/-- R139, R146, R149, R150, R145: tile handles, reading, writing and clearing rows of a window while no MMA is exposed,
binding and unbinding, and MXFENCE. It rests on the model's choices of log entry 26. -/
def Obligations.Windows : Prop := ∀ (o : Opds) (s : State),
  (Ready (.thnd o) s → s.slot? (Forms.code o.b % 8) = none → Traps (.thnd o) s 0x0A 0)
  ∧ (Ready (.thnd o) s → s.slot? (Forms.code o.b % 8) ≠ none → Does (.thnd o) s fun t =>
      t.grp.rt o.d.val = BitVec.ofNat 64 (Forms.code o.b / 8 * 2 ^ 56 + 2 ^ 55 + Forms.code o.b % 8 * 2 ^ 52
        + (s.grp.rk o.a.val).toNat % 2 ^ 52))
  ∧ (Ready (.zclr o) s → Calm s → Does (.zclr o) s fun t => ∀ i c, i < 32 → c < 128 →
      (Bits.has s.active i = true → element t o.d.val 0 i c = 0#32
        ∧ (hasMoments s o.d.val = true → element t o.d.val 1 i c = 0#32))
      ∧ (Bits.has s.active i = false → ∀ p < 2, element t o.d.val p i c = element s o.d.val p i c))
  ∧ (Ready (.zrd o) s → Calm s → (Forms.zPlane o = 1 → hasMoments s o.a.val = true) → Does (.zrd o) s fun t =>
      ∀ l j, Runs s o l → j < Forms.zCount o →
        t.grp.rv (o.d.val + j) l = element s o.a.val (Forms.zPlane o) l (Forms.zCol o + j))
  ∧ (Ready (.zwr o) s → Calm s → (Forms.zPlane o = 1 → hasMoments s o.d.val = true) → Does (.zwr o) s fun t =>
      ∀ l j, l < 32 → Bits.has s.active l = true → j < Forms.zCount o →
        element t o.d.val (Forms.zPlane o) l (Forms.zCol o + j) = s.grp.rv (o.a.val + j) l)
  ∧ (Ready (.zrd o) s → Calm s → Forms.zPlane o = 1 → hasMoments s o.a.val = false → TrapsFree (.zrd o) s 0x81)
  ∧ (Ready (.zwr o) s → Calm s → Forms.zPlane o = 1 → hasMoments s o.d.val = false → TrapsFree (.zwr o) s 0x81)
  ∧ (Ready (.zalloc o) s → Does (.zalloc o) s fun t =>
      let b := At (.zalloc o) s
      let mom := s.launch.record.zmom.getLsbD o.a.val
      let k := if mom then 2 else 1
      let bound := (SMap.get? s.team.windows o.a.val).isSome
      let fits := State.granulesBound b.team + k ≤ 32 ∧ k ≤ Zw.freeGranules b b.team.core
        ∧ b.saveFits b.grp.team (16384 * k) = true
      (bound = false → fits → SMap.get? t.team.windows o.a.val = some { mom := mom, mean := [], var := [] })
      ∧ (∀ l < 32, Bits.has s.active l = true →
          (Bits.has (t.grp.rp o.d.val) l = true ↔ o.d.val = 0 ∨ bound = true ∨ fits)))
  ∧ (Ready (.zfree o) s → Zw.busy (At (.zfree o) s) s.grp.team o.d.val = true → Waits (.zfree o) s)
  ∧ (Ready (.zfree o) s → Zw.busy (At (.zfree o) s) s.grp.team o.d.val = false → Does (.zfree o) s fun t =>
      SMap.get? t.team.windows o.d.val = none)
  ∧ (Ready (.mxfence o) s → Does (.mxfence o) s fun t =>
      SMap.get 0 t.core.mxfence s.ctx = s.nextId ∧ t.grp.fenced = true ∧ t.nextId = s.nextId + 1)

===

*DIRECTIONS FOR THIS TASK*:
In your response, give all the records again with nothing altered.

*TASK RESULT*:
/-- R139, R146, R149, R150, R145: tile handles, reading, writing and clearing rows of a window while no MMA is exposed,
binding and unbinding, and MXFENCE. It rests on the model's choices of log entry 26. -/
def Obligations.Windows : Prop := ∀ (o : Opds) (s : State),
  (Ready (.thnd o) s → s.slot? (Forms.code o.b % 8) = none → Traps (.thnd o) s 0x0A 0)
  ∧ (Ready (.thnd o) s → s.slot? (Forms.code o.b % 8) ≠ none → Does (.thnd o) s fun t =>
      t.grp.rt o.d.val = BitVec.ofNat 64 (Forms.code o.b / 8 * 2 ^ 56 + 2 ^ 55 + Forms.code o.b % 8 * 2 ^ 52
        + (s.grp.rk o.a.val).toNat % 2 ^ 52))
  ∧ (Ready (.zclr o) s → Calm s → Does (.zclr o) s fun t => ∀ i c, i < 32 → c < 128 →
      (Bits.has s.active i = true → element t o.d.val 0 i c = 0#32
        ∧ (hasMoments s o.d.val = true → element t o.d.val 1 i c = 0#32))
      ∧ (Bits.has s.active i = false → ∀ p < 2, element t o.d.val p i c = element s o.d.val p i c))
  ∧ (Ready (.zrd o) s → Calm s → (Forms.zPlane o = 1 → hasMoments s o.a.val = true) → Does (.zrd o) s fun t =>
      ∀ l j, Runs s o l → j < Forms.zCount o →
        t.grp.rv (o.d.val + j) l = element s o.a.val (Forms.zPlane o) l (Forms.zCol o + j))
  ∧ (Ready (.zwr o) s → Calm s → (Forms.zPlane o = 1 → hasMoments s o.d.val = true) → Does (.zwr o) s fun t =>
      ∀ l j, l < 32 → Bits.has s.active l = true → j < Forms.zCount o →
        element t o.d.val (Forms.zPlane o) l (Forms.zCol o + j) = s.grp.rv (o.a.val + j) l)
  ∧ (Ready (.zrd o) s → Calm s → Forms.zPlane o = 1 → hasMoments s o.a.val = false → TrapsFree (.zrd o) s 0x81)
  ∧ (Ready (.zwr o) s → Calm s → Forms.zPlane o = 1 → hasMoments s o.d.val = false → TrapsFree (.zwr o) s 0x81)
  ∧ (Ready (.zalloc o) s → Does (.zalloc o) s fun t =>
      let b := At (.zalloc o) s
      let mom := s.launch.record.zmom.getLsbD o.a.val
      let k := if mom then 2 else 1
      let bound := (SMap.get? s.team.windows o.a.val).isSome
      let fits := State.granulesBound b.team + k ≤ 32 ∧ k ≤ Zw.freeGranules b b.team.core
        ∧ b.saveFits b.grp.team (16384 * k) = true
      (bound = false → fits → SMap.get? t.team.windows o.a.val = some { mom := mom, mean := [], var := [] })
      ∧ (∀ l < 32, Bits.has s.active l = true →
          (Bits.has (t.grp.rp o.d.val) l = true ↔ o.d.val = 0 ∨ bound = true ∨ fits)))
  ∧ (Ready (.zfree o) s → Zw.busy (At (.zfree o) s) s.grp.team o.d.val = true → Waits (.zfree o) s)
  ∧ (Ready (.zfree o) s → Zw.busy (At (.zfree o) s) s.grp.team o.d.val = false → Does (.zfree o) s fun t =>
      SMap.get? t.team.windows o.d.val = none)
  ∧ (Ready (.mxfence o) s → Does (.mxfence o) s fun t =>
      SMap.get 0 t.core.mxfence s.ctx = s.nextId ∧ t.grp.fenced = true ∧ t.nextId = s.nextId + 1)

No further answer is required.